- [Recorded information]:
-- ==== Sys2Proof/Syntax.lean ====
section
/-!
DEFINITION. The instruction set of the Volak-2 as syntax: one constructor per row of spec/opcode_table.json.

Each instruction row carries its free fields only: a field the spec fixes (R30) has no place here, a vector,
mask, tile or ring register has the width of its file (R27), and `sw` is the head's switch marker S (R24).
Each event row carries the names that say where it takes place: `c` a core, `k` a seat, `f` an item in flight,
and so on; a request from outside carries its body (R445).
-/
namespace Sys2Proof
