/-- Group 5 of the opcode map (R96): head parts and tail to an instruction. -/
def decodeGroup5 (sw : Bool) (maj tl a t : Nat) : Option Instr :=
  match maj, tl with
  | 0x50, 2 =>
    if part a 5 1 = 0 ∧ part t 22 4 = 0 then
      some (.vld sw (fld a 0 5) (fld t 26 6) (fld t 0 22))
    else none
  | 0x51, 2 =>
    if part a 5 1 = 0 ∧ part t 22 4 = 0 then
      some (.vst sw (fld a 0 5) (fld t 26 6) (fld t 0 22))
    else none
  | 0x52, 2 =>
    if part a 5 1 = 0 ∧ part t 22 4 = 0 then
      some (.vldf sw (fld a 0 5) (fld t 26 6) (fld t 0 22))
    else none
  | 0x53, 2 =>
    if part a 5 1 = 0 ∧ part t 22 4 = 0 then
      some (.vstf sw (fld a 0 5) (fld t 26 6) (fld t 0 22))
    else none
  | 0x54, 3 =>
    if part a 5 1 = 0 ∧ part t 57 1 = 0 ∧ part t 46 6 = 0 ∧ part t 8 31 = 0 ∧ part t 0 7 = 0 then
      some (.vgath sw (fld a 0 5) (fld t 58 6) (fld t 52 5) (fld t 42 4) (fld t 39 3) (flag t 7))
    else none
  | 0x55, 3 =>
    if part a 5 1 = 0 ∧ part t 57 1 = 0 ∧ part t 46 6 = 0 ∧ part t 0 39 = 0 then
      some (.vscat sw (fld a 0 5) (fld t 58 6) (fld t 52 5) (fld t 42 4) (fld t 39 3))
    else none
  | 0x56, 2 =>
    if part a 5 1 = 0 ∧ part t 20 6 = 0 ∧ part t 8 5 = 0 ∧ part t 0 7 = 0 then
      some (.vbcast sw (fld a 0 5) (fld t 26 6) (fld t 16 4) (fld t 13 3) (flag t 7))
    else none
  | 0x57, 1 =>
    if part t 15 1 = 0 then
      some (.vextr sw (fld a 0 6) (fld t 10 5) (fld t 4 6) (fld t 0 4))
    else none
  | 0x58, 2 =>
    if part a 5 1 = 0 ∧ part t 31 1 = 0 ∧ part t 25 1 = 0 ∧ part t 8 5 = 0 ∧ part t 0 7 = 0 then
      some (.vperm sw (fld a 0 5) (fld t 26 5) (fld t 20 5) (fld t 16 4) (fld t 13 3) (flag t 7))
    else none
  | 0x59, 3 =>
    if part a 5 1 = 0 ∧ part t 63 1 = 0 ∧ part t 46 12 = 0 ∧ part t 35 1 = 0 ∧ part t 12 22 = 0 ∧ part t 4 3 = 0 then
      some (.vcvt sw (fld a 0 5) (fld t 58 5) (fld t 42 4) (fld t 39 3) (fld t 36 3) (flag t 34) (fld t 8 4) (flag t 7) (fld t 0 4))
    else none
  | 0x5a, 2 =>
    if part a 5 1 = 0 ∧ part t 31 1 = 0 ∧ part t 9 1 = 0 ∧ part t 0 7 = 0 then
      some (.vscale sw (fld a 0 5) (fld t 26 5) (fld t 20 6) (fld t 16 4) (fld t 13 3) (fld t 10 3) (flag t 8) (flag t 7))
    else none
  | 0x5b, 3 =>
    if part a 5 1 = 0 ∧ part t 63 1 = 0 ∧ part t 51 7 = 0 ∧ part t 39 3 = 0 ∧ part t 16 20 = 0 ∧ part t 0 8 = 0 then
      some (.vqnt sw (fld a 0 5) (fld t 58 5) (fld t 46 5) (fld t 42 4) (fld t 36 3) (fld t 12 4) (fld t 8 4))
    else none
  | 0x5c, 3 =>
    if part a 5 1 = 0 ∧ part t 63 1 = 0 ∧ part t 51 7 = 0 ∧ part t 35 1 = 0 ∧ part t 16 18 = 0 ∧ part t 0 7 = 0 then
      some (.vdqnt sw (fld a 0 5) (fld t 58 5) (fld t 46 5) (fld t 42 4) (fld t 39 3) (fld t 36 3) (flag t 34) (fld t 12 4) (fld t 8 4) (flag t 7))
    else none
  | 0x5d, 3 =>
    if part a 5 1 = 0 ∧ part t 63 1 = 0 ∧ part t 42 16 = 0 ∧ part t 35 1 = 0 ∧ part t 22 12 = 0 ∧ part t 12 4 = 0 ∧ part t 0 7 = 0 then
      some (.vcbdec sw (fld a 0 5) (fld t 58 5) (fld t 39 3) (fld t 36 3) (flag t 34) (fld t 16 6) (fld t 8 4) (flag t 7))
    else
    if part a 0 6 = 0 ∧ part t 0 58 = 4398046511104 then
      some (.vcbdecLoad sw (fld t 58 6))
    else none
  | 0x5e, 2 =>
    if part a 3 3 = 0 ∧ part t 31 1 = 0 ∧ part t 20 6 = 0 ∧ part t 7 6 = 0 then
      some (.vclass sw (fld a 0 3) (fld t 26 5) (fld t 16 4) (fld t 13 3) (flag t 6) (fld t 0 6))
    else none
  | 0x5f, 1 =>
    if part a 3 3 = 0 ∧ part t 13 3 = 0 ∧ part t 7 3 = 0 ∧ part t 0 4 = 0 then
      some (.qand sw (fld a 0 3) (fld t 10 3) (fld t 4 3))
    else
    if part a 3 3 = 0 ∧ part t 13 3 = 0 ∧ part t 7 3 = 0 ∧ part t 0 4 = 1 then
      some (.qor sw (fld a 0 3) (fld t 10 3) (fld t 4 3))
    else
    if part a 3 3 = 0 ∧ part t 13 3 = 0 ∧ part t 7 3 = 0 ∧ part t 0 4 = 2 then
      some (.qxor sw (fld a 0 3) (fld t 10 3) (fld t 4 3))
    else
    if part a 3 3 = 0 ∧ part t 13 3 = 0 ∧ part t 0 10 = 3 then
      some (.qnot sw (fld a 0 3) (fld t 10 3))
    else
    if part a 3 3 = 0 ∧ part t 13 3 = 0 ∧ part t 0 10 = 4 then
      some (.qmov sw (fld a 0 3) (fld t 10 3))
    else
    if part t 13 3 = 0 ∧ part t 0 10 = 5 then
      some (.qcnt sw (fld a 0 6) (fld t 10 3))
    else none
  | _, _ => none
---
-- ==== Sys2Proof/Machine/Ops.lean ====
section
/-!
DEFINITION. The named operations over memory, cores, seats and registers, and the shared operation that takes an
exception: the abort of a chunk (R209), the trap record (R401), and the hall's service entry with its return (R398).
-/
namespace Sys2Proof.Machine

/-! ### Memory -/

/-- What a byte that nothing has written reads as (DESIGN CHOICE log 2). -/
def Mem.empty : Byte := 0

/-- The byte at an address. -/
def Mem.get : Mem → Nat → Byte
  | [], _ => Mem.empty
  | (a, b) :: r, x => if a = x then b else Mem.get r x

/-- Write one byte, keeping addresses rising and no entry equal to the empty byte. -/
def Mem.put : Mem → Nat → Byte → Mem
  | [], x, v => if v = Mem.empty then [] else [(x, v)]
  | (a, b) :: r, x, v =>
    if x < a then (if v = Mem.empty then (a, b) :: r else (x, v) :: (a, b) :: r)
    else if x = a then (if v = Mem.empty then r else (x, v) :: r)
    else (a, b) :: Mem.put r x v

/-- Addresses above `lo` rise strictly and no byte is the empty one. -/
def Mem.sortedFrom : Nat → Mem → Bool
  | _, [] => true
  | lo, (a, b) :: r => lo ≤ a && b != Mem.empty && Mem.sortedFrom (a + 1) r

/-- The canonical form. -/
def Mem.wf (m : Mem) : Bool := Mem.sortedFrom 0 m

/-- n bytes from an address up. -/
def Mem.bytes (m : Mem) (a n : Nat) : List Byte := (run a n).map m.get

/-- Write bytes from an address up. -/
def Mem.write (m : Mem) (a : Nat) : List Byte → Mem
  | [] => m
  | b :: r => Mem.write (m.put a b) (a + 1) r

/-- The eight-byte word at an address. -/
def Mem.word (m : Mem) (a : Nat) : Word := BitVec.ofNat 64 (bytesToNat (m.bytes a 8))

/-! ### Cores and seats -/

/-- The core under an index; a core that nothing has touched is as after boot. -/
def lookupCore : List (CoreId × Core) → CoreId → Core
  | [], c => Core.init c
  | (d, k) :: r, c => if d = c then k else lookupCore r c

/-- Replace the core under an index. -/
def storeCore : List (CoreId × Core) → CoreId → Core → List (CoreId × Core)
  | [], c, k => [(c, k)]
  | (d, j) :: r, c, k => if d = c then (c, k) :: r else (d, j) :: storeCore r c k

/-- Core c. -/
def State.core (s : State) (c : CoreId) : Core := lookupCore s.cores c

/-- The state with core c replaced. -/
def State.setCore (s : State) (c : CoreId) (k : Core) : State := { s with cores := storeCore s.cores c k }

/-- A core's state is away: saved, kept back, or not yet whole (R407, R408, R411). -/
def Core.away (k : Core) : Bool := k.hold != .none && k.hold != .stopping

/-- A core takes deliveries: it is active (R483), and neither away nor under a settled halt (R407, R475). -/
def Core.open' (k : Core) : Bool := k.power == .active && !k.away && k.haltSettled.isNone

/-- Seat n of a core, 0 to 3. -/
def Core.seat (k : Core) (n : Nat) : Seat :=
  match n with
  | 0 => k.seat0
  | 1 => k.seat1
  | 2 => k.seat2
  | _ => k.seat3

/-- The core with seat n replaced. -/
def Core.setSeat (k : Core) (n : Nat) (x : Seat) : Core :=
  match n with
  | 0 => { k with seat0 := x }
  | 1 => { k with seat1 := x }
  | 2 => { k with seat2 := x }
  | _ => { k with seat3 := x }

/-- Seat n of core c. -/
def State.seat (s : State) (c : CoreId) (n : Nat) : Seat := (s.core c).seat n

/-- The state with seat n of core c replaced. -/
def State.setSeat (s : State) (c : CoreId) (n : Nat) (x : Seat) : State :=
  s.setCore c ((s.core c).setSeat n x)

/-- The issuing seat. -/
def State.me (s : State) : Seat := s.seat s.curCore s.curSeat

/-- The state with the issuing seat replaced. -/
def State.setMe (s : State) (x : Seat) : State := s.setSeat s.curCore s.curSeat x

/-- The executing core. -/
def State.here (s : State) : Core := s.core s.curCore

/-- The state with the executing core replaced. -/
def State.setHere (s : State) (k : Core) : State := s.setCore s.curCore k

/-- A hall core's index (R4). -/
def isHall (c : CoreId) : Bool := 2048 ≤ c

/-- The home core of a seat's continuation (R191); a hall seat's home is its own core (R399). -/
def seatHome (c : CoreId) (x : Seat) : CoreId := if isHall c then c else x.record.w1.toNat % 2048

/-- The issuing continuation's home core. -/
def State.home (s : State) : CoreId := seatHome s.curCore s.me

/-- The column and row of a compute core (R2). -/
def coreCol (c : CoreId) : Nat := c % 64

- [Directions]: The response should hold exactly the lines starting at the line with "### Memory -/" and ending at the line with "def Mem.sortedFrom : Nat → Mem → Bool", and no other line of the material above.

- [Your response]:
/-! ### Memory -/

/-- What a byte that nothing has written reads as (DESIGN CHOICE log 2). -/
def Mem.empty : Byte := 0

/-- The byte at an address. -/
def Mem.get : Mem → Nat → Byte
  | [], _ => Mem.empty
  | (a, b) :: r, x => if a = x then b else Mem.get r x

/-- Write one byte, keeping addresses rising and no entry equal to the empty byte. -/
def Mem.put : Mem → Nat → Byte → Mem
  | [], x, v => if v = Mem.empty then [] else [(x, v)]
  | (a, b) :: r, x, v =>
    if x < a then (if v = Mem.empty then (a, b) :: r else (x, v) :: (a, b) :: r)
    else if x = a then (if v = Mem.empty then r else (x, v) :: r)
    else (a, b) :: Mem.put r x v

/-- Addresses above `lo` rise strictly and no byte is the empty one. -/
def Mem.sortedFrom : Nat → Mem → Bool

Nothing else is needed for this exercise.